I was glad when we came to the brickmaker's house, though it was one of a cluster of wretched hovels in a brick-field, with pigsties close to the broken windows and miserable little gardens before the doors growing nothing but stagnant pools. Here and there an old tub was put to catch the droppings of rain-water from a roof, or they were banked up with mud into a little pond like a large dirt- pie. At the doors and windows some men and women lounged or prowled about, and took little notice of us except to laugh to one another or to say something as we passed about gentlefolks minding their own business and not troubling their heads and muddying their shoes with coming to look after other people's.

Mrs. Pardiggle, leading the way with a great show of moral determination and talking with much volubility about the untidy habits of the people (though I doubted if the best of us could have been tidy in such a place), conducted us into a cottage at the farthest corner, the ground-floor room of which we nearly filled.

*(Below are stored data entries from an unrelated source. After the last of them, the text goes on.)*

/-- R132, R133: GRANT LINE and REVOKE LINE. The zeros reported for an object that does not exist are log entry 9. What
a completion counts for at the hand-over of its write is log entry 38. -/
def Obligations.OutputLineCommands : Prop :=
  (∀ (s : State) (c : Fin 8) (e : Entry), AdminWaits s c .grantLine e → ∃ t, exec (.grantLine c) s = .next t
    ∧ ((bytesOf e 1 1 = 0 ∨ 4 < bytesOf e 1 1) → Answered s t c 0 { status := .badField, time := s.tb.value })
    ∧ ∀ l : Fin 4, bytesOf e 1 1 = l.val + 1 →
      ((bytesOf e 2 1 = 0 ∨ 15 < bytesOf e 2 1 ∨ bytesOf e 3 1 = 0 ∨ 2 < bytesOf e 3 1) →
        Answered s t c 0
          { status := .badField, time := s.tb.value, aux32 := (s.output l).owner.getD 0
            value := BitVec.ofNat 64 (s.output l).level.code })
      ∧ ∀ safe : Level, 1 ≤ bytesOf e 2 1 → bytesOf e 2 1 ≤ 15 → bytesOf e 3 1 = safe.code →
        ((s.output l).owner.isSome = true →
          Answered s t c 0
            { status := .inUse, time := s.tb.value, aux32 := (s.output l).owner.getD 0
              value := BitVec.ofNat 64 (s.output l).level.code })
        ∧ ((s.output l).owner = none →
          Answered (s.setOutput l { owner := some (bytesOf e 2 1), safe := safe, level := (s.output l).level }) t c 0
            { status := .ok, time := s.tb.value, value := BitVec.ofNat 64 (s.output l).level.code }))
  ∧ ∀ (s : State) (c : Fin 8) (e : Entry), AdminWaits s c .revokeLine e → ∃ t, exec (.revokeLine c) s = .next t
    ∧ ((bytesOf e 1 1 = 0 ∨ 4 < bytesOf e 1 1) → Answered s t c 0 { status := .badField, time := s.tb.value })
    ∧ ∀ l : Fin 4, bytesOf e 1 1 = l.val + 1 →
      Answered (s.setOutput l { owner := none, safe := (s.output l).safe, level := (s.output l).safe }) t c 0
        { status := .ok, time := s.tb.value, aux32 := (s.output l).owner.getD 0
          value := BitVec.ofNat 64 (s.output l).level.code }

/-- R117: CONFIGURE INPUT LINE, its checks in their order; an accepted one sets the four fields and forgets the edge
history. The zeros reported for an object that does not exist are log entry 9. R118: the first sample after enabling
only sets the level from which edges are judged, so that the part sees no edge of the line in that period; the level
and the sampled mark of the record are log entry 6. What a completion counts for at the hand-over of its write is log
entry 38. -/
def Obligations.ConfigureInputLineChecks : Prop :=
  (∀ (s : State) (c : Fin 8) (e : Entry) (enabled select ring spacing : Nat), AdminWaits s c .configureInput e →
    enabled = bytesOf e 2 1 → select = bytesOf e 3 1 → ring = bytesOf e 4 1 → spacing = bytesOf e 8 4 →
    ∃ t, exec (.configureInputLine c) s = .next t
      ∧ (4 ≤ bytesOf e 1 1 → Answered s t c 0 { status := .badField, time := s.tb.value })
      ∧ ∀ l : Fin 4, bytesOf e 1 1 = l.val →
        ((1 < enabled ∨ 3 < select ∨ 1000000 < spacing ∨ (select = 0 ∧ ring ≠ 0) ∨ (select ≠ 0 ∧ 15 < ring)) →
          Answered s t c 0
            { status := .badField, time := s.tb.value, aux32 := (s.input l).suppressed
              value := BitVec.ofNat 64 ((s.input l).lastEdge.getD 0) })
        ∧ (∀ q : Fin 16, enabled ≤ 1 → spacing ≤ 1000000 → 1 ≤ select → select ≤ 3 → ring = q.val →
          (s.cq q).state ≠ .active →
          Answered s t c 0
            { status := .noRing, time := s.tb.value, aux32 := (s.input l).suppressed
              value := BitVec.ofNat 64 ((s.input l).lastEdge.getD 0) })
        ∧ (∀ q : Fin 16, enabled ≤ 1 → spacing ≤ 1000000 → 1 ≤ select → select ≤ 3 → ring = q.val →
          (s.cq q).state = .active →
          Answered (s.setInput l
            { enabled := enabled == 1, report := edgeSelectOf select, reportRing := some q, spacing := spacing, lastEdge := none
              suppressed := 0
              level := if enabled = 1 ∧ (s.input l).enabled = true then (s.input l).level else none
              sampled := if enabled = 1 ∧ (s.input l).enabled = true then (s.input l).sampled else true }) t c 0
            { status := .ok, time := s.tb.value, aux32 := (s.input l).suppressed
              value := BitVec.ofNat 64 ((s.input l).lastEdge.getD 0) }
            ∧ (enabled = 1 → (s.input l).enabled = false → ∀ k, exec (.inputEdge l k) t = .next t))
        ∧ (enabled ≤ 1 → spacing ≤ 1000000 → select = 0 → ring = 0 →
          Answered (s.setInput l
            { enabled := enabled == 1, report := none, reportRing := none, spacing := spacing, lastEdge := none
              suppressed := 0
              level := if enabled = 1 ∧ (s.input l).enabled = true then (s.input l).level else none
              sampled := if enabled = 1 ∧ (s.input l).enabled = true then (s.input l).sampled else true }) t c 0
            { status := .ok, time := s.tb.value, aux32 := (s.input l).suppressed
              value := BitVec.ofNat 64 ((s.input l).lastEdge.getD 0) }
            ∧ (enabled = 1 → (s.input l).enabled = false → ∀ k, exec (.inputEdge l k) t = .next t)))
  ∧ edgeSelectOf 1 = some .rise ∧ edgeSelectOf 2 = some .fall ∧ edgeSelectOf 3 = some .either

/-- R131, R133, R135, R136: over every step an output line without an owner stands at its safe level, and every line does in
FATAL and in teardown. R90, R117: the dispatch parameters and the input lines keep their ranges. -/
def Obligations.LineAndParameterLawsAreKept : Prop :=
  (∀ s t : State, OutputLaw s → step s = .next t → OutputLaw t)
  ∧ ∀ s t : State, ParameterLaw s → step s = .next t → ParameterLaw t

/-! ## Rings and requests (chapter 8) -/

/-- R155, R156: a POST sets the tail of an ACTIVE or FAULTED ring, and on ring 0 clears fetch hold; with a reserved bit, an
index at or above the size, or a ring in another state it only posts a BAD_POST notice; while the part is not READY it does
nothing. -/
def Obligations.PostSetsTheTail : Prop :=
  ∀ (s : State) (d : Word64) (r : Fin 16) (i : Nat), i = (d.extractLsb' 0 16).toNat → r.val = (d.extractLsb' 16 4).toNat →
    (s.hp.condition ≠ .ready → exec (.post d) s = .next s)
    ∧ (s.hp.condition = .ready → d.extractLsb' 20 44 = 0 → ((s.sq r).state = .active ∨ (s.sq r).state = .faulted) →
      i < (s.sq r).size →
      exec (.post d) s = .next
        (s.setSq r { s.sq r with tail := i, fetchHold := if r = 0 then false else (s.sq r).fetchHold }))
    ∧ (s.hp.condition = .ready → (d.extractLsb' 20 44 ≠ 0 ∨ (s.sq r).state = .absent ∨ (s.sq r).state = .deleting
        ∨ (s.sq r).size ≤ i) →
      exec (.post d) s = .next (s.postCompletion 0
        { kind := .notice, status := .badPost, source := r.val, aux32 := (s.sq r).state.code, time := s.tb.value
          value := BitVec.ofNat 64 i }))

/-- R159, R160, R161, R162: which rings are eligible, and the grant. Ring 0 comes first, with pointer and credits
unchanged; else the first eligible tenant ring with a credit from the pointer on, which pays one credit and moves the
pointer past it; else, after a new round, the first eligible one; else nothing. The grant reads the entry at the head
against an owed reservation. One transaction for the entry is log entry 10, and the wrap of its address past 2^64 − 1
log entry 39. A command whose condition does not hold does nothing (log entry 8). Every other ring, ABSENT ones among
them, every other context, and the rest of HP stay. -/
def Obligations.ArbiterGrants : Prop :=
  (∀ s : State, s.eligible 0 = true → ∃ t c, exec .requestGrant s = .next t ∧ s.ctx c = .free
    ∧ t.rqe = { s.rqe with
        sqs := s.rqe.sqs.set 0 { s.sq 0 with inFlight := true }
        ctxs := s.rqe.ctxs.set c (.fetch 0 (s.sq 0).head 0 s.hp.busMaster) }
    ∧ t.cu = s.cu.set (s.sq 0).cq { s.cq (s.sq 0).cq with owed := (s.cq (s.sq 0).cq).owed + 1 }
    ∧ t.hp = (if s.hp.busMaster then
        { s.hp with bus := s.hp.bus ++ [BusTxn.entryRead c ((s.sq 0).base + BitVec.ofNat 64 (128 * (s.sq 0).head))] }
        else s.hp)
    ∧ t.ast = s.ast ∧ t.dsp = s.dsp ∧ t.wtb = s.wtb ∧ t.lnu = s.lnu ∧ t.tb = s.tb)
  ∧ (∀ (s : State) (r : Fin 16), s.eligible 0 = false → r ≠ 0 → s.eligible r = true → 1 ≤ (s.sq r).credit →
    1 ≤ s.rqe.pointer → s.rqe.pointer ≤ 15 →
    (∀ k : Fin 16, k ≠ 0 → s.eligible k = true → 1 ≤ (s.sq k).credit →
      (r.val + 15 - s.rqe.pointer) % 15 ≤ (k.val + 15 - s.rqe.pointer) % 15) →
    ∃ t c, exec .requestGrant s = .next t ∧ s.ctx c = .free
      ∧ t.rqe =
          { sqs := s.rqe.sqs.set r { s.sq r with inFlight := true, credit := (s.sq r).credit - 1 }
            ctxs := s.rqe.ctxs.set c (.fetch r (s.sq r).head 0 s.hp.busMaster)
            pointer := if r = 15 then 1 else r.val + 1 }
      ∧ t.cu = s.cu.set (s.sq r).cq { s.cq (s.sq r).cq with owed := (s.cq (s.sq r).cq).owed + 1 }
      ∧ t.hp = (if s.hp.busMaster then
          { s.hp with bus := s.hp.bus ++ [BusTxn.entryRead c ((s.sq r).base + BitVec.ofNat 64 (128 * (s.sq r).head))] }
          else s.hp)
      ∧ t.ast = s.ast ∧ t.dsp = s.dsp ∧ t.wtb = s.wtb ∧ t.lnu = s.lnu ∧ t.tb = s.tb)
  ∧ (∀ (s : State) (r : Fin 16), s.eligible 0 = false → r ≠ 0 → s.eligible r = true →
    1 ≤ s.rqe.pointer → s.rqe.pointer ≤ 15 →
    (∀ k : Fin 16, k ≠ 0 → s.eligible k = true → (s.sq k).credit = 0 ∧ 1 ≤ (s.sq k).weight
      ∧ (r.val + 15 - s.rqe.pointer) % 15 ≤ (k.val + 15 - s.rqe.pointer) % 15) →
    ∃ t c, exec .requestGrant s = .next t ∧ s.ctx c = .free
      ∧ t.ctx c = .fetch r (s.sq r).head 0 s.hp.busMaster
      ∧ t.sq r = { s.sq r with inFlight := true, credit := (s.sq r).weight - 1 }
      ∧ (∀ k : Fin 16, k ≠ 0 → k ≠ r → (s.sq k).state ≠ .absent → t.sq k = { s.sq k with credit := (s.sq k).weight })
      ∧ t.sq 0 = s.sq 0 ∧ (∀ k : Fin 16, (s.sq k).state = .absent → t.sq k = s.sq k)
      ∧ (∀ d ≠ c, t.ctx d = s.ctx d) ∧ t.rqe.pointer = (if r = 15 then 1 else r.val + 1)
      ∧ t.hp = (if s.hp.busMaster then
          { s.hp with bus := s.hp.bus ++ [BusTxn.entryRead c ((s.sq r).base + BitVec.ofNat 64 (128 * (s.sq r).head))] }
          else s.hp)
      ∧ t.cu = s.cu.set (s.sq r).cq { s.cq (s.sq r).cq with owed := (s.cq (s.sq r).cq).owed + 1 }
      ∧ t.ast = s.ast ∧ t.dsp = s.dsp ∧ t.wtb = s.wtb ∧ t.lnu = s.lnu ∧ t.tb = s.tb)
  ∧ (∀ s : State, (∀ r, s.eligible r = false) → exec .requestGrant s = .next s)
  ∧ ∀ (s : State) (r : Fin 16), s.eligible r = true ↔
    s.hp.condition = .ready ∧ (s.sq r).state = .active ∧ (r = 0 → (s.sq r).fetchHold = false)
    ∧ (s.sq r).tail ≠ (s.sq r).head ∧ (s.sq r).inFlight = false ∧ (∃ c, s.ctx c = .free)
    ∧ (s.cq (s.sq r).cq).state = .active
    ∧ 1 + (s.cq (s.sq r).cq).unreleased + (s.cq (s.sq r).cq).owed ≤ (s.cq (s.sq r).cq).size

/-- R163, R165, R209: the entry that returns is taken, the head advances, and it waits in EFFECT; a kind code that
does not exist or a reserved byte that is not 0 is answered MALFORMED, a kind on the wrong side NOT_PERMITTED, with
the kind code in aux32. The kinds, their side and the bytes that they name are those of section 11.5.1 and section
11.2. On a DELETING ring a refused entry is answered in the same way, and the ring retires with it when it holds no
slot (R170). What a completion counts for at the hand-over of its write is log entry 38. -/
def Obligations.EntriesAreTaken : Prop :=
  (∀ (s u : State) (c : Fin 8) (r : Fin 16) (h timer : Nat) (e : Entry), s.hp.condition = .ready →
    s.ctx c = .fetch r h timer true →
    u = (s.setSq r { s.sq r with head := ((s.sq r).head + 1) % (s.sq r).size }).setCtx c (.effect r h e .waiting) →
    (entryRefusal r e = none → exec (.entryTaken c e) s = .next u)
    ∧ ∀ st, entryRefusal r e = some st → (s.cq (s.sq r).cq).state = .active →
      ((s.sq r).state ≠ .deleting → ∃ t, exec (.entryTaken c e) s = .next t
        ∧ Answered u t c r { status := st, time := s.tb.value, aux32 := bytesOf e 0 1 })
      ∧ ((s.sq r).state = .deleting → ∃ t v, exec (.entryTaken c e) s = .next t
        ∧ Answered u v c r { status := st, time := s.tb.value, aux32 := bytesOf e 0 1 } ∧ RetiresIfEmpty v t r))
  ∧ (∀ (r : Fin 16) (e : Entry),
    (reqKindOf (bytesOf e 0 1) = none → entryRefusal r e = some .malformed)
    ∧ ∀ k, reqKindOf (bytesOf e 0 1) = some k →
      (e &&& ~~~k.namedMask ≠ 0 → entryRefusal r e = some .malformed)
      ∧ (e &&& ~~~k.namedMask = 0 → (k.isTenant = true ↔ r = 0) → entryRefusal r e = some .notPermitted)
      ∧ (e &&& ~~~k.namedMask = 0 → (k.isTenant = true ↔ r ≠ 0) → entryRefusal r e = none))
  ∧ (∀ code k, reqKindOf code = some k ↔ ∃ t b, (code, k, t, b) ∈ requestKinds)
  ∧ ∀ p ∈ requestKinds, p.2.1.isTenant = p.2.2.1 ∧ ∀ n < 1024,
    p.2.1.namedMask.getLsbD n = p.2.2.2.any (fun b => decide (b.1 ≤ n / 8 ∧ n / 8 < b.1 + b.2))

/-- R164, R154, R162: a fetch that fails, or that has not returned within 100 µs, frees the context and the
reservation, leaves the head, makes a tenant ring FAULTED or ring 0 hold fetching, and posts SQ_FAULTED. A DELETING
ring stays so and retires when it holds no slot (R170). The order within the step is log entry 37. Data of a read that
has been given up is discarded; the list of such reads is log entry 4. A command whose condition does not hold does
nothing (log entry 8). What a completion counts for at the hand-over of its write is log entry 38. -/
def Obligations.FetchesFail : Prop :=
  (∀ (s : State) (c : Fin 8) (r q : Fin 16) (h timer : Nat) (l : Bool), s.hp.condition = .ready →
    s.ctx c = .fetch r h timer l → (s.sq r).state = .active → q = (s.sq r).cq →
    ∃ t, exec (.entryFetchFailed c) s = .next t
      ∧ t.rqe = { s.rqe with
          ctxs := s.rqe.ctxs.set c .free
          sqs := s.rqe.sqs.set r { s.sq r with
            inFlight := false, fetchHold := if r = 0 then true else (s.sq r).fetchHold
            state := if r = 0 then .active else .faulted } }
      ∧ (t.cq q).owed = (s.cq q).owed - 1
      ∧ ((s.cq q).outbox = [] → (s.cq 0).state = .active → (s.cq 0).outbox = [] → 1 ≤ (s.cq 0).room →
        HandsOver s t ((s.cq 0).entryWrite 0
          { kind := .notice, status := .sqFaulted, source := r.val, aux16 := h, aux32 := if r = 0 then 1 else 2
            time := s.tb.value }
          :: (s.cq 0).afterWrite.notices 0))
      ∧ t.ast = s.ast ∧ t.dsp = s.dsp ∧ t.wtb = s.wtb ∧ t.lnu = s.lnu ∧ t.tb = s.tb
      ∧ (l = true → 100000 ≤ timer →
          ∃ v, exec (.entryFetchTimeout c) s = .next v
            ∧ exec (.entryFetchFailed c) (s.noteStale (.entry c)) = .next v)
      ∧ (timer < 100000 → exec (.entryFetchTimeout c) s = .next s))
  ∧ (∀ (s : State) (c : Fin 8) (r q : Fin 16) (h timer : Nat) (l : Bool), s.hp.condition = .ready →
    s.ctx c = .fetch r h timer l → r ≠ 0 → (s.sq r).state = .deleting → q = (s.sq r).cq →
    ∃ t v, exec (.entryFetchFailed c) s = .next t
      ∧ v.rqe = { s.rqe with
          ctxs := s.rqe.ctxs.set c .free, sqs := s.rqe.sqs.set r { s.sq r with inFlight := false } }
      ∧ (v.cq q).owed = (s.cq q).owed - 1
      ∧ ((s.cq q).outbox = [] → (s.cq 0).state = .active → (s.cq 0).outbox = [] → 1 ≤ (s.cq 0).room →
        HandsOver s v ((s.cq 0).entryWrite 0
          { kind := .notice, status := .sqFaulted, source := r.val, aux16 := h, aux32 := 3, time := s.tb.value }
          :: (s.cq 0).afterWrite.notices 0))
      ∧ v.ast = s.ast ∧ v.dsp = s.dsp ∧ v.wtb = s.wtb ∧ v.lnu = s.lnu ∧ v.tb = s.tb ∧ RetiresIfEmpty v t r
      ∧ (l = true → 100000 ≤ timer →
          ∃ w, exec (.entryFetchTimeout c) s = .next w
            ∧ exec (.entryFetchFailed c) (s.noteStale (.entry c)) = .next w)
      ∧ (timer < 100000 → exec (.entryFetchTimeout c) s = .next s))
  ∧ ∀ (s : State) (x : ReadSource),
      exec (.staleReadData x) s = .next { s with hp := { s.hp with stale := s.hp.stale.erase x } }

Besides ourselves, there were in this damp, offensive room a woman with a black eye, nursing a poor little gasping baby by the fire; a man, all stained with clay and mud and looking very dissipated, lying at full length on the ground, smoking a pipe; a powerful young man fastening a collar on a dog; and a bold girl doing some kind of washing in very dirty water. They all looked up at us as we came in, and the woman seemed to turn her face towards the fire as if to hide her bruised eye; nobody gave us any welcome.

"Well, my friends," said Mrs. Pardiggle, but her voice had not a friendly sound, I thought; it was much too business-like and systematic. "How do you do, all of you? I am here again. I told you, you couldn't tire me, you know. I am fond of hard work, and am true to my word."

"There an't," growled the man on the floor, whose head rested on his hand as he stared at us, "any more on you to come in, is there?"

"No, my friend," said Mrs. Pardiggle, seating herself on one stool and knocking down another. "We are all here."

"Because I thought there warn't enough of you, perhaps?" said the man, with his pipe between his lips as he looked round upon us.